§ What you need to do:
Could you copy exactly the line that contains "def Flags.set (f" and every line after it to the end of the records, and nothing more?

§ Input data:
-- ==== Sys2Proof/Machine/Flags.lean ====
section
/-!
DEFINITION. The flag computations. There is one, `SetZN` (10_state.md R17), besides the host's access to a single flag (R132).
-/

namespace Sys2Proof.Machine

/-- `SetZN(v)`: `Z` is 1 exactly when `v = 0`, `N` is `v[7]`, the other five flags are left (R17). -/
def Flags.setZN (f : Flags) (v : Byte) : Flags :=
  { f with z := v == 0#8, n := v.getLsbD 7 }

/-- One flag, by its letter (R15, R16). -/
def Flags.get (f : Flags) : Flag → Bool
  | .c => f.c
  | .z => f.z
  | .i => f.i
  | .d => f.d
  | .b => f.b
  | .v => f.v
  | .n => f.n

/-- One flag set, the other six left: each is settable individually (R15, R18, R132). -/
def Flags.set (f : Flags) (name : Flag) (bit : Bool) : Flags :=
  match name with
  | .c => { f with c := bit }
  | .z => { f with z := bit }
  | .i => { f with i := bit }
  | .d => { f with d := bit }
  | .b => { f with b := bit }
  | .v => { f with v := bit }
  | .n => { f with n := bit }

end Sys2Proof.Machine
end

§ Expected answer:
def Flags.set (f : Flags) (name : Flag) (bit : Bool) : Flags :=
  match name with
  | .c => { f with c := bit }
  | .z => { f with z := bit }
  | .i => { f with i := bit }
  | .d => { f with d := bit }
  | .b => { f with b := bit }
  | .v => { f with v := bit }
  | .n => { f with n := bit }

end Sys2Proof.Machine
end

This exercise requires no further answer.